When Equal Ground talks to families across Florida about the issues that matter to them, we hear a lot about economic security, healthcare access, and education. Lately, we’re also hearing something new: parents want help keeping their kids safe online, but they need solutions that actually work for their lives.
This isn’t a Republican issue or a Democratic issue. Parents across every demographic are asking for the same thing: simple tools that help them guide their children’s digital lives without requiring them to become technology experts or compromise their kids’ privacy.
Congress is considering two different approaches to this challenge, and the difference between them matters enormously for the communities we work to engage in the electoral process.
The App Store Accountability Act does what parents are asking for. Before a child downloads any app, their parent gets one notification through the phone. The parent then approves or denies the download, and that’s it. Age verification happens once when the phone is set up, and from there, parents just get alerts about download requests. It’s simple and protects privacy by keeping age data in one place instead of exposing it to dozens of companies.
Compare that to a new piece of legislation called the “Parents Over Platforms Act.” This bill sounds good until you read what it actually does. It requires platforms to determine whether their users are minors. One way they can do this is by receiving an “age signal” via the app store. But, the bill only requires users to state their age at the app store, not to verify it. That means a 13-year-old can simply claim to be 18 when setting up their phone, and unless the app store voluntarily chooses to check, that lie becomes the “age signal” passed along to every app, rendering the whole process useless. Every parent knows how easily kids will be able to bypass this system.
The alternative way apps can verify a user’s age is by way of invasive biometric scans or ID checks. Black and brown communities are already dealing with over-surveillance and data collection that gets weaponized against us. The last thing we need right now is legislation that requires children to hand over personal information to dozens of different companies, each with their own security practices, and each a potential target for breaches or misuse. Optioning between just stating an age and collecting highly invasive personal information on minors is not a solution.

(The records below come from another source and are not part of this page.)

-- ==== Sys2Proof/Machine/Vector.lean ====
section
/-! DEFINITION. Sys2Proof/Machine/Vector.lean: the vector-cell instructions 0x01 to 0x36 (10_vector_elements.md R154 to R173,
11_lanes_functions_switches.md R178 to R183). -/

namespace Sys2Proof.Machine

/-- The positions of R154 and R174. -/
def useL : Uses := {}
def useLR : Uses := { r := true }
def useLP : Uses := { p := true }
def useLRP : Uses := { r := true, p := true }

/-- A lane-wise element instruction (R155): its format's width, whether its mode is SR, its latency, and the operation on the
packed elements; the result carries the marks of R156. -/
def vecOp (s : State) (fmt mode : Nat) (sr : Bool) (u : Uses) (lat : Nat) (op : Nat → ElemOp) : Res :=
  runElem s fun e w => w.fire e u lat fun x i w =>
    let w' := fmtWidth fmt
    let ts := ([i.l] ++ (if u.r then [i.r] else []) ++ (if u.p then [i.p] else [])).map fun t => t.policy x.empty x.k
    let (t, fl, lf) := laneWise w' (sr && mode == 5) x.lfsr ts (op w')
    (w.setElem e fun x => { x with lfsr := lf }).flyBoth e lat (i.mark t) fl

/-- An integer operation on one, two or three elements without flags (R159, R160). -/
def intOp (s : State) (f : EFields) (u : Uses) (op : Nat → List Nat → Nat) : Res :=
  vecOp s f.fmt.toNat 0 false u 1 fun w args _ => (op w args, 0)

/-- A saturating integer operation: the exact value, clamped (R44). -/
def satOp (s : State) (f : EFields) (op : Nat → Nat → List Nat → Int) : Res :=
  vecOp s f.fmt.toNat 0 false useLR 1 fun w args _ => satInt f.fmt.toNat w (op f.fmt.toNat w args)

/-- Operands a, b, c of a list. -/
def argA (l : List Nat) : Nat := l.getD 0 0
def argB (l : List Nat) : Nat := l.getD 1 0
def argC (l : List Nat) : Nat := l.getD 2 0

def execPass (f : EFields) (s : State) : Res := intOp s f useL fun _ l => argA l
def execVcAdd (f : EFields) (s : State) : Res := intOp s f useLR fun w l => wrapInt w ((argA l : Int) + argB l)
def execVcSub (f : EFields) (s : State) : Res := intOp s f useLR fun w l => wrapInt w ((argA l : Int) - argB l)
def execAdds (f : EFields) (s : State) : Res := satOp s f fun t w l => intVal t w (argA l) + intVal t w (argB l)
def execSubs (f : EFields) (s : State) : Res := satOp s f fun t w l => intVal t w (argA l) - intVal t w (argB l)
def execVcMul (f : EFields) (s : State) : Res :=
  intOp s f useLR fun w l => wrapInt w (intVal f.fmt.toNat w (argA l) * intVal f.fmt.toNat w (argB l))
def execVcMulh (f : EFields) (s : State) : Res :=
  intOp s f useLR fun w l => wrapInt w (intVal f.fmt.toNat w (argA l) * intVal f.fmt.toNat w (argB l) / 2 ^ w)
def execMad (f : EFields) (s : State) : Res :=
  intOp s f useLRP fun w l => wrapInt w (intVal f.fmt.toNat w (argA l) * intVal f.fmt.toNat w (argB l) + intVal f.fmt.toNat w (argC l))
/-- MIN and MAX by val (R159). -/
def minVal (fmt w a b : Nat) : Nat := if intVal fmt w b < intVal fmt w a then b else a
def maxVal (fmt w a b : Nat) : Nat := if intVal fmt w a < intVal fmt w b then b else a
def execVcMin (f : EFields) (s : State) : Res := intOp s f useLR fun w l => minVal f.fmt.toNat w (argA l) (argB l)
def execVcMax (f : EFields) (s : State) : Res := intOp s f useLR fun w l => maxVal f.fmt.toNat w (argA l) (argB l)
def execAbs (f : EFields) (s : State) : Res := intOp s f useL fun w l => wrapInt w (Int.natAbs (intVal f.fmt.toNat w (argA l)))
def execVcAnd (f : EFields) (s : State) : Res := intOp s f useLR fun _ l => argA l &&& argB l
def execVcOr (f : EFields) (s : State) : Res := intOp s f useLR fun _ l => argA l ||| argB l
def execVcXor (f : EFields) (s : State) : Res := intOp s f useLR fun _ l => argA l ^^^ argB l
def execAndn (f : EFields) (s : State) : Res := intOp s f useLR fun w l => argA l &&& (argB l ^^^ (2 ^ w - 1))

/-! Shifts and counts (R160): the count is u(b). -/

def execVcShl (f : EFields) (s : State) : Res := intOp s f useLR fun w l => if w ≤ argB l then 0 else argA l <<< argB l
def execVcShr (f : EFields) (s : State) : Res := intOp s f useLR fun w l => if w ≤ argB l then 0 else argA l >>> argB l
def execVcSar (f : EFields) (s : State) : Res :=
  intOp s f useLR fun w l => wrapInt w (sextNat w (argA l) / 2 ^ min (argB l) w)
def execRol (f : EFields) (s : State) : Res :=
  intOp s f useLR fun w l => (argA l <<< (argB l % w)) ||| (argA l >>> (w - argB l % w))
def clz (w a : Nat) : Nat := if a = 0 then w else w - 1 - Nat.log2 a
def popCount (w a : Nat) : Nat := ((List.range w).filter fun i => a.testBit i).length
def execClz (f : EFields) (s : State) : Res := intOp s f useL fun w l => clz w (argA l)
def execPopc (f : EFields) (s : State) : Res := intOp s f useL fun w l => popCount w (argA l)

/-- The CND comparison of two integer elements (R161). -/
def cmpInt (cnd w a b : Nat) : Bool :=
  let x := sextNat w a; let y := sextNat w b
  match cnd with
  | 0 => a == b
  | 1 => a != b
  | 2 => decide (x < y)
  | 3 => decide (x ≤ y)
  | 4 => decide (y < x)
  | 5 => decide (y ≤ x)
  | 6 => decide (a < b)
  | 7 => decide (a ≤ b)
  | 8 => decide (b < a)
  | _ => decide (b ≤ a)
def execCmp (f : EFields) (s : State) : Res :=
  intOp s f useLR fun w l => if cmpInt f.mod.toNat w (argA l) (argB l) then 1 else 0
def execSel (f : EFields) (s : State) : Res := intOp s f useLRP fun _ l => if argC l ≠ 0 then argA l else argB l
def execClamp (f : EFields) (s : State) : Res :=
  intOp s f useLRP fun w l => minVal f.fmt.toNat w (maxVal f.fmt.toNat w (argA l) (argB l)) (argC l)

/-- A conversion element (R163, R178). -/
def convOp (s : State) (src dst h mode : Nat) (sr : Bool) (lat : Nat) (op : ElemOp) : Res :=
  runElem s fun e w => w.fire e useL lat fun x i w =>
    let t := i.l.policy x.empty x.k
    let (r, fl, lf) := laneConvert (fmtWidth src) (fmtWidth dst) h (sr && mode == 5) x.lfsr t t.emptyAt op
    (w.setElem e fun x => { x with lfsr := lf }).flyBoth e lat (i.mark r) fl

def execNarrow (f : EFields) (s : State) : Res :=
  convOp s f.lo4 f.fmt.toNat 0 0 false 1 fun l _ =>
    satInt f.fmt.toNat (fmtWidth f.fmt.toNat) (intVal f.lo4 (fmtWidth f.lo4) (argA l))
def execWiden (f : EFields) (s : State) : Res :=
  convOp s f.lo4 f.fmt.toNat f.hi4 0 false 1 fun l _ =>
    satInt f.fmt.toNat (fmtWidth f.fmt.toNat) (intVal f.lo4 (fmtWidth f.lo4) (argA l))

/-- Bit-field extract (R164). -/
def bfx (fmt w p a width : Nat) : Nat :=
  let m := min width (w - p)
  if m = 0 then 0 else wrapInt w (intVal fmt m (a >>> p % 2 ^ m))
/-- Bit-field insert (R164). -/
def bfi (w p a b width : Nat) : Nat :=
  let m := min width (w - p)
  a - (a >>> p % 2 ^ m) <<< p + (b % 2 ^ m) <<< p
def execBfx (f : EFields) (s : State) : Res := intOp s f useLR fun w l => bfx f.fmt.toNat w f.imm.toNat (argA l) (argB l)
def execBfi (f : EFields) (s : State) : Res := intOp s f useLRP fun w l => bfi w f.imm.toNat (argA l) (argB l) (argC l)

/-! Floating point (R165 to R173). -/

/-- A floating-point element instruction: format, mode and latency. -/
def fpOp (s : State) (f : EFields) (u : Uses) (lat : Nat) (rnd : Bool) (op : Fmt → Nat → ElemOp) : Res :=
  vecOp s f.fmt.toNat f.mod.toNat rnd u lat fun _ => op (Fmt.ofCode f.fmt.toNat) f.mod.toNat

Florida’s congressional delegation should support the App Store Accountability Act because it enables parents to make the important decisions about what is right for their kids. Complicated or vulnerable systems, as found in the poorly named “Parents Over Platforms Act,” serve nobody.
We need legislation that empowers families by removing barriers, not adding them. The App Store Accountability Act does that, The Parents Over Platforms Act doesn’t. Families simply want tools that are easy to use that won’t put their sensitive data at risk. It’s time we take action to pass the legislation that works.
Jasmine Burney-Clark, is a civic engagement professional who has dedicated her personal and professional career to social and electoral justice across the state of Florida. She’s the Founder of Equal Ground Education Fund and Action Fund, Florida’s preeminent Black-led community-centered civic engagement organization prioritizing voter registration, education and turnout.
Her work in Florida and Equal Ground has been featured on CNN and MSNBC and in the Washington Post and New York Times. She is highly sought after to empower and engage Black folks in social and civic engagement campaigns that directly impact their lives and the generations that follow.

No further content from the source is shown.